不妊治療のひとつに「タイミング療法」とよばれるものがあります。この治療法は、不妊治療の中で最も基本的なもので、基礎体温表を使って排卵の周期をデータ化し、排卵の時期を予測したうえで、その時期に合わせて性行為をすることで妊娠につなげるといったものです。薬を服用することもなく、きわめて自然に妊娠に至らせる方法であり、不妊だと思われていた場合であっても、排卵のタイミングに合わせて射精を行なうことで、妊娠に成功するケースも多くあります。排卵の時期を予測するためには、基礎体温表の他にLHチェッカーという尿検査キットを使うこともあります。これによってさらに正確に排卵時期を予測でき、この予測された日の前後1日ずつを含めた3日間に性行為をして精子を受け入れることで妊娠の可能性が高まります。さらに、このタイミング療法に加えて、投薬を行なって受精を誘発させる方法もとられることがあります。ホルモンの内分泌的な原因が考えられる場合などは、経口排卵誘発剤を服用することで、排卵を誘発したうえで受精のタイミングを合わせて、妊娠の可能性を高めることになります。

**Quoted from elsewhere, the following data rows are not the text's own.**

-- ==== Sys2Proof/Syntax.lean ====
section
/-! DEFINITION. The commands of the hub: one constructor for each row of the opcode table, with the operands a row carries. -/

namespace Sys2Proof.Machine

/-- The kind of a record (R44). -/
inductive Kind where
  | sample | feature | event | control
  deriving DecidableEq, Repr

/-- The KIND code of R41. -/
def Kind.code : Kind → Nat
  | .sample => 0
  | .feature => 1
  | .event => 2
  | .control => 3

/-- An Osden instant: epoch number, 64-bit seconds, nanoseconds (R56, R194). -/
structure Stamp where
  epoch : Nat
  sec : Nat
  ns : Nat
  deriving DecidableEq, Repr

/-- A record or control item: its instant, source (R6), kind, VALUE, FLAGS and payload words (R41, R58). -/
structure Item where
  t : Stamp
  src : Nat
  kind : Kind
  value : Word
  flags : Nat
  payload : List W128
  deriving DecidableEq, Repr

/-- A source device's part of a contract (R271): the device as segment × 128 + hub, its slot ranges (first, last), ρ in words per second, σ in words. -/
structure Part where
  dev : Nat
  slots : List (Nat × Nat)
  rho : Nat
  sigma : Nat
  deriving DecidableEq, Repr

/-- A contract entry (R271, R303): class 1 A, 2 B, 3 C; scope 0 local, 1 segment, 2 head; endpoint kind and number as in MRG.CON0; LAT in 10 µs, KEEP in 10 ms. -/
structure Contract where
  cls : Nat
  scope : Nat
  epkind : Nat
  epnum : Nat
  runs : Bool
  lat : Nat
  keep : Nat
  parts : List Part
  deriving DecidableEq, Repr

/-- One row of the PORTS section (R25): use as in PLN.PORT_STAT (R39), cable class (R22), ring number, and the expected neighbour. -/
structure PortPlan where
  use : Nat
  cls : Nat
  ring : Nat
  seg : Nat
  hub : Nat
  role : Nat
  port : Nat
  deriving DecidableEq, Repr

/-- One ring of the RINGS section (R25): KIND (0 chain, 1 manager) and number as in LSH.RING_SEL, its members from west or upstream on as segment × 128 + hub, and this hub's primary direction for classes B and C (true: east or downstream; R249). -/
structure RingPlan where
  kind : Nat
  num : Nat
  members : List Nat
  eastB : Bool
  eastC : Bool
  deriving DecidableEq, Repr

/-- The entry of a channel in the CHANNELS section (R25): its four words (R101), the declared capacitance in pF of the open-input hold (R92, R492), 0 where the plan declares none, and the alarm thresholds THR1, THR2 and HYS (R355). -/
structure ChanPlan where
  slot : Nat
  words : List Word
  capPf : Nat
  thr1 : Word
  thr2 : Word
  hys : Word
  deriving DecidableEq, Repr

/-- A program assignment (R25): target coded as FWL.HDR_TGT (0–15 TC, 16–39 groups), body digest, Tattoo frame code (R155). -/
structure ProgPlan where
  tgt : Nat
  digest : Nat
  frame : Nat
  deriving DecidableEq, Repr

/-- What the sections of a slice say (R25). Their byte layout is Tlavi's and is not in the manual. -/
structure SliceBody where
  ports : List PortPlan
  rings : List RingPlan
  channels : List ChanPlan
  /-- Group entries (R101): group 0–23 and its two words. -/
  groups : List (Nat × List Word)
  /-- Linearisation slots (R182): slot and 24 coefficients. -/
  lins : List (Nat × List Word)
  contracts : List (Nat × Contract)
  /-- Reflex rules (R354): index, RULE_A, RULE_B. -/
  rules : List (Nat × Word × Word)
  programs : List ProgPlan
  /-- Queue regions and settings (R307): queue, QCFG, QSIZE. -/
  queues : List (Nat × Word × Word)
  /-- Servo gains of the TIME section, none where it keeps the present ones. -/
  gains : Option Word
  /-- TIM.CTRL of the TIME section (time role and PPS use), none where it keeps the present value. -/
  timCtrl : Option Word
  /-- Kennel merge part in MiB (R297), none for the default of the role. -/
  mergeMiB : Option Nat
  /-- Managers: hub as segment × 128 + hub number, and the digest of its slice. -/
  slices : List (Nat × Nat)
  deriving DecidableEq, Repr, Inhabited

/-- A verified slice: its header fields (R25) and what its sections say. -/
structure Slice where
  num : Nat
  planDigest : Nat
  digest : Nat
  seg : Nat
  hub : Nat
  role : Nat
  body : SliceBody
  deriving DecidableEq, Repr

/-- A capability block (R242). -/
structure CapBlk where
  planNum : Nat
  seg : Nat
  hub : Nat
  role : Nat
  port : Nat
  xn : Nat
  q : Bool
  locked : Bool
  rates : Nat
  step : Nat
  stepOp : Nat
  goOk : Bool
  planDigest : Nat
  feat : Nat
  pendNum : Nat
  cls : Nat
  pendDigest : Nat
  deriving DecidableEq, Repr

/-- A pending epoch announcement (R215): number, t_e in the old epoch, Δ as floor seconds and nanoseconds. -/
structure EpAnn where
  next : Nat
  teSec : Nat
  teNs : Nat
  dSec : Int
  dNs : Nat
  deriving DecidableEq, Repr

/-- A time-marker payload (R201). Stamps are in 1/128 ns from second 0. -/
structure Marker where
  tx : Nat
  rx : Nat
  echoSeq : Nat
  echoV : Bool
  epoch : Nat
  hops : Nat
  state : Nat
  req : Bool
  ep : Option EpAnn
  theta : Int
  delay : Int
  asym : Int
  deriving DecidableEq, Repr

このタイミング療法は最も基本的であるうえ、最も妊娠の確率が高まる治療法です。ただし、すぐに効果が上がらないこともあり、1年ほどこの治療法を続けても妊娠に至らない場合に別の治療法に切り替えることが多いようです。ただ、不妊症ではない夫婦であっても、妊娠する確率はけっして高いものではありません。排卵のタイミングが合わなければ妊娠には至りません。

このタイミング療法は、投薬などをしないため治療費がさほど高くなりません。また、タイミングを合わせて自然に妊娠する形ですので、女性の体への負担が小さく、流産や異常分娩の確率が低いものになるかと思われます。ただ、妊娠までに1年ほどの時間がかかることもあるため、女性の側が出産する年齢としては高齢であるなどで、できるだけ早く妊娠する必要がある場合を除いては、最良の不妊治療法ではないかと思われます。